Businesses have leaned more on staff augmentation, temporary staffing and specialist contractors to keep projects moving and cover skills gaps, but what hasn’t kept pace everywhere is how these workforces are managed. As external hiring expands, many find that workforce visibility, consistency, risk, and control become more challenging. Tracking costs becomes increasingly difficult, and different teams often interpret regulations in their own way, which means risk can build quietly in the background.

Research by the Economist Impact shows just how quickly reliance on external workers has risen, with usage climbing from around half of businesses in 2022 to well over 90% a year later, making contingent labour far more central than it used to be.

At this point, the question isn’t really whether organisations should use an external workforce. It’s about whether your contingent workforce management model gives you the visibility and control to manage costs, compliance, and quality today, and to build talent pipelines that still work in two years’ time.

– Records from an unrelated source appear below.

/-- Requests at the head of a flow's queue leave while the window lets them. -/
def drainQueue (s : State) (d : Side) (k : Nat) : Nat → State
  | 0 => s
  | n + 1 =>
    match (getOut s d k).queue with
    | [] => s
    | q :: rest =>
      if windowOpenFor (getOut s d k) q.flit then
        let s := modOut s d k (fun fl => { fl with queue := rest })
        let (s, seq) := numberOut s d q
        drainQueue (trySend s d k seq) d k n
      else s

/-- The flow has an entry (R195): one is made, or reclaimed for it; none where Belug has none. A restart that would take G past
its limit ends the request (R606). -/
def flowEntry (s : State) (d : Side) (f : Flit) : Option State :=
  let k := dstKey f
  let make := fun (s : State) =>
    let s := match kget (turnsOf s d) k with
      | some t => setTurns s d (kset (turnsOf s d) k (t.1 + 1, t.2))
      | none => setTurns s d (kset (turnsOf s d) k (0, 0))
    setOutflows s d (kset (outflowsOf s d) k {})
  if (kget (outflowsOf s d) k).isSome then some s
  else
    match d with
    | .itv => some (make s)
    | .blg =>
      if s.blg.outflows.length < 4096 then some (make s)
      else
        match s.blg.outflows.find? (fun e => e.2.outst.isEmpty && e.2.queue.isEmpty &&
            passed s e.2.lastSend (3 * blgE2E s.blg)) with
        | some e => some (make { s with blg.outflows := kdel s.blg.outflows e.1 })
        | none => none

/-- A request begins (R177, R178, R195, R198): it is numbered and sent, or waits for its window, its port or a flow entry. -/
def originate (s : State) (d : Side) (q : Queued) : State :=
  let k := dstKey q.flit
  let starts := (kget (outflowsOf s d) k).isNone && (kget (turnsOf s d) k).isSome
  if starts && genStalled s d q.flit then
    match d with
    | .itv => bumpDel s .genStall
    | .blg => { s with blg.early := s.blg.early ++ [(q.purpose, St.nokey)] }
  else
    match flowEntry s d q.flit with
    | none => bumpBC { s with blg.flowWait := s.blg.flowWait ++ [q] } .flowWait
    | some s =>
      let fl := getOut s d k
      if fl.queue.isEmpty && windowOpenFor fl q.flit then
        let (s, seq) := numberOut s d q
        trySend s d k seq
      else modOut s d k (fun fl => { fl with queue := fl.queue ++ [q] })

/-- Requests that waited for a flow entry try again. -/
def retryFlowWait (s : State) : State :=
  let ws := s.blg.flowWait
  ws.foldl (fun s q => match flowEntry s .blg q.flit with
    | none => { s with blg.flowWait := s.blg.flowWait ++ [q] }
    | some s => originate s .blg q) { s with blg.flowWait := [] }

/-! ## Replies at the source (R182, R197, R198, R203) -/

/-- CWND after a reply (R198). -/
def windowAfter (now : Nat) (fl : OutFlow) (cm : Bool) : OutFlow :=
  if cm then
    if fl.cutAt.all (fun t => decide (t + 2000 ≤ now)) then
      { fl with cwnd := max 8 (fl.cwnd - (fl.cwnd + 7) / 8), cutAt := some now, unmarked := 0 }
    else fl
  else if fl.unmarked + 1 ≥ fl.cwnd then { fl with cwnd := min 4096 (fl.cwnd + 8), unmarked := 0 }
  else { fl with unmarked := fl.unmarked + 1 }

/-- A reply: the request it completes, or DUP_REPLY. -/
def acceptReply (s : State) (d : Side) (f : Flit) : State × Option Outst :=
  let k := f.src.toNat + 65536 * b2n f.sk
  match findOutst s d k f.seq.toNat with
  | none => (countFlow s d .dupReply .dupReply, none)
  | some o =>
    if o.waiting then (countFlow s d .dupReply .dupReply, none)
    else
      let s := modOut (dropOutst s d k o.seq) d k (fun fl => windowAfter s.now fl f.cm)
      let t := kgetD (turnsOf s d) k (0, 0)
      let s := if o.sealed_ then setTurns s d (kset (turnsOf s d) k (t.1, max t.2 o.turn)) else s
      (drainQueue s d k 4096, some o)

/-! ## Re-sends (R188, R189, R206) -/

/-- RESEND_TIMEOUT: the request whose time is up, when it has been sent for the last time; else it is sent again. -/
def resendOrEnd (s : State) (d : Side) (k seq : Nat) : State × Option Outst :=
  match findOutst s d k seq with
  | none => (s, none)
  | some o =>
    if o.waiting || !passed s o.lastSend (sideE2E s d) then (s, none)
    else if o.sends > sideRetry s d then
      (drainQueue (countFlow (dropOutst s d k seq) d .timeout .timeout) d k 4096, some o)
    else
      match d with
      | .itv => (sendOut (bumpDel s .resend) d k o 0, none)
      | .blg =>
        match choosePortB s (sealFor s d o.turn o.flit) o.port (some o.port) with
        | some p => (sendOut (bumpB s (16 * p + 13) 1) d k o p, none)
        | none =>
          (bumpB (modOutst s d k seq (fun o => { o with sends := o.sends + 1, lastSend := s.now })) (16 * o.port + 12) 1, none)

/-- HOME_WAIT_TIMEOUT (R156): a request that never left. -/
def waitOrEnd (s : State) (k seq : Nat) : State × Option Outst :=
  match findOutst s .blg k seq with
  | none => (s, none)
  | some o =>
    if o.waiting && !s.blg.startWait && passed s o.born ((s.blg.retryMax.toNat + 1) * blgE2E s.blg) then
      (drainQueue (bumpBC (dropOutst s .blg k seq) .timeout) .blg k 4096, some o)
    else (s, none)

/-- Every waiting request tries its port again. -/
def sendWaiting (s : State) : State :=
  s.blg.outflows.foldl (fun s e => (e.2.outst.filter (·.waiting)).foldl (fun s o => trySend s .blg e.1 o.seq) s) s

/-- HOME_USABLE (R205). -/
def homeUsableOp (s : State) (plane : Fin 24) : State :=
  if (s.blg.ports.get plane).st == .ready && !(s.blg.ports.get plane).excluded then sendWaiting s else s
def execHomeUsable (plane : Fin 24) (s : State) : Res := .next (homeUsableOp s plane)

end Sys2Proof.Machine
end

Here are the top 5 challenges:

1. Limited visibility of contingent workforce spend and deployment

One of the biggest issues isn’t overspend itself, it’s simply not being able to see where the money is going: who is being paid, for what kind of work, and through which channel. Different teams, such as procurement and HR, often bring contractors in through their own processes, which means the data ends up scattered, and no one has a clear overall picture. 

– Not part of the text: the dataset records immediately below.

/-! ## Arrivals -/

/-- First arrivals of a step: it opens, and each of `ranks` has arrived (R343, R344). -/
def noteArrival (s : State) (g q t : Nat) (ranks : List Nat) : State :=
  let cue := s.itv.cue.count.toNat
  let fresh : StepRun := { step := t, opened := s.now, first := cue }
  modRun s g q (fun r =>
    let steps := if r.steps.any (fun x => x.step == t && !x.ended) then r.steps
      else r.steps.filter (fun x => x.step != t) ++ [fresh]
    { r with steps := steps.map (fun x => if x.step = t then
        { x with arrivals := x.arrivals ++ (ranks.filter (fun a => !x.arrivals.any (fun b => b.1 == a))).map (fun a => (a, cue)) }
      else x) })

/-- Where a collective flit comes from (R320). -/
inductive Sender where
  | member (r : Nat)
  | kid (w : Nat) (ranks : List Nat)
  | parent
  deriving DecidableEq, Repr

def senderOf (s : State) (c : Cast) (f : Flit) (k : Nat) : Option Sender :=
  let (mine, kids) := belowOf s c k
  if f.sk then
    match kids.find? (fun x => x.1 == f.src) with
    | some x => some (.kid x.1.toNat x.2)
    | none =>
      if swPlane f.src = myPlane s ∧ swTier f.src = myTier s + 1 ∧
          (reducersOf (formOf s.itv) c.nodes (popcount c.planes) k).contains (swTier f.src, swIndex f.src) then some .parent
      else none
  else (mine.find? (fun r => c.nodes.getD r 0 == f.src)).map .member

/-- CHUNK is one a member can send of this collective. -/
def chunkOk (j : CJob) (ch : Nat) : Bool :=
  let k := stripeOf ch
  decide (k < stripeCount j) &&
    (if censusBit ≤ ch then j.d.op == COp.sparse || j.d.op == COp.index || j.d.op == COp.combine
     else j.d.op == COp.index || (chunksOf j k).contains ch)

/-- T_R at a reducer (R335). -/
def reducerTR (s : State) (c : Cast) : Nat := max (c.hold / 8) (2 * s.itv.routing.maxFlight)

/-- A duplicate of a complete stripe: its kept result goes to that member again (R335). -/
def resendResult (s : State) (c : Cast) (run : Run) (x : StripeRun) (r : Nat) : State :=
  let recent := match kget x.resent r with
    | some t => !passed s t (reducerTR s c)
    | none => false
  if x.results.isEmpty || recent then s
  else
    let mine := x.results.filter (fun f => (cHead f).rank == everyRank || (cHead f).rank == r)
    let s := mine.foldl (fun s f => sendDown s c f.kind run.ctx { cHead f with rank := r } (elemBytes f) (some r)) s
    modStripe s run.group run.seq x.stripe (fun x => { x with resent := kset x.resent r s.now })

/-! ## Buffers taken at admission -/

def objState (obj : Bytes) : Nat := natAt obj 12 4
def objOrdered (obj : Bytes) : Bool := bitOf (byteAt obj 6) 0
def objHandles (obj : Bytes) : List (Nat × Nat) :=
  (List.range (byteAt obj 7)).map (fun h => (byteAt obj (64 + 8 * h), natAt obj (64 + 8 * h + 2) 2))
def classWidth (c : Nat) : Nat := if c = 2 then 640 else if c = 3 then 128 else 320
def kernelSlot (d : Desc) : Nat := (d.kernel - 1) % 65536
def kernelObj (s : State) (d : Desc) : Bytes := ((kget s.itv.coll.kernels (kernelSlot d)).map (·.obj)).getD []

/-- A member chunk waits for its MERGE, with its chunk's state buffer (R427 to R429); none: a pool is EMPTY. -/
def admitKernel (s : State) (c : Cast) (d : Desc) (run : Run) (cores : List Nat) (ch r : Nat) (f : Flit) : Option State :=
  let obj := kernelObj s d
  let w := wardOf s.itv c.part
  let core := coreFor cores ch
  let isBuf := fun (b : StateBuf) => b.group == run.group && b.seq == run.seq && b.chunk == ch
  let base := if s.itv.coll.bufs.any isBuf then some s
    else
      match wardAlloc s w (objState obj) (clusterOwner s core) with
      | (_, none) => none
      | (s, some (p, i)) => some { s with itv.coll.bufs := s.itv.coll.bufs ++
          [{ group := run.group, seq := run.seq, chunk := ch, core := core, ward := w, pool := p, idx := i,
             ledgers := (objHandles obj).map (fun h => List.replicate h.2 (emptyLedger (classWidth h.1))) }] }
  let addTo := fun (s : State) (b : Option (Nat × Nat)) =>
    { s with itv.coll.bufs := s.itv.coll.bufs.map (fun x =>
        if isBuf x then { x with waiting := x.waiting ++ [(r, f, b)] } else x) }
  base.bind (fun s =>
    if objOrdered obj then
      match wardAlloc s w 256 (clusterOwner s core) with
      | (_, none) => none
      | (s, some b) => some (addTo s (some b))
    else some (addTo s none))

/-- The wardrobe buffer a chunk of RING or LSE_MERGE needs (R333, R391); none: its pool is EMPTY. -/
def takeBuffer (s : State) (c : Cast) (j : CJob) (run : Run) (x : StripeRun) (ch r : Nat) : Option State :=
  let need : Option (Nat × Nat) := if ringed j then some (ch, ringBytes j)
    else if j.d.op = COp.lse then some (ch + 2 ^ 40 * (r + 1), 256) else none
  match need with
  | none => some s
  | some (key, n) =>
    if x.bufs.any (fun b => b.1 == key) then some s
    else
      let w := wardOf s.itv c.part
      match wardAlloc s w n (ringOwner s) with
      | (_, none) => none
      | (s, some (p, i)) =>
        some (modStripe s run.group run.seq x.stripe (fun x => { x with bufs := x.bufs ++ [(key, w, p, i)] }))

/-! ## One flit -/

/-- The stripe's record here, made at its first chunk. -/
def ensureStripe (s : State) (g q k : Nat) : State :=
  match (findRun s g q).bind (findStripe · k) with
  | some _ => s
  | none => modRun s g q (fun r => { r with stripes := r.stripes ++ [{ stripe := k, cores := coresNow s.itv }] })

Because of this, it’s common for senior stakeholders to struggle to answer straightforward questions with confidence:

  • How many contingent workers are engaged globally?
  • Where are they deployed, and for what type of work?
  • Are we paying consistent rates across regions, suppliers, or roles?

This lack of visibility has become a priority for senior leaders, with 69% naming it as something they want to get on top of in the next few years, and for good reason. Without a consolidated view, even basic benchmarking and forecasting can become unreliable.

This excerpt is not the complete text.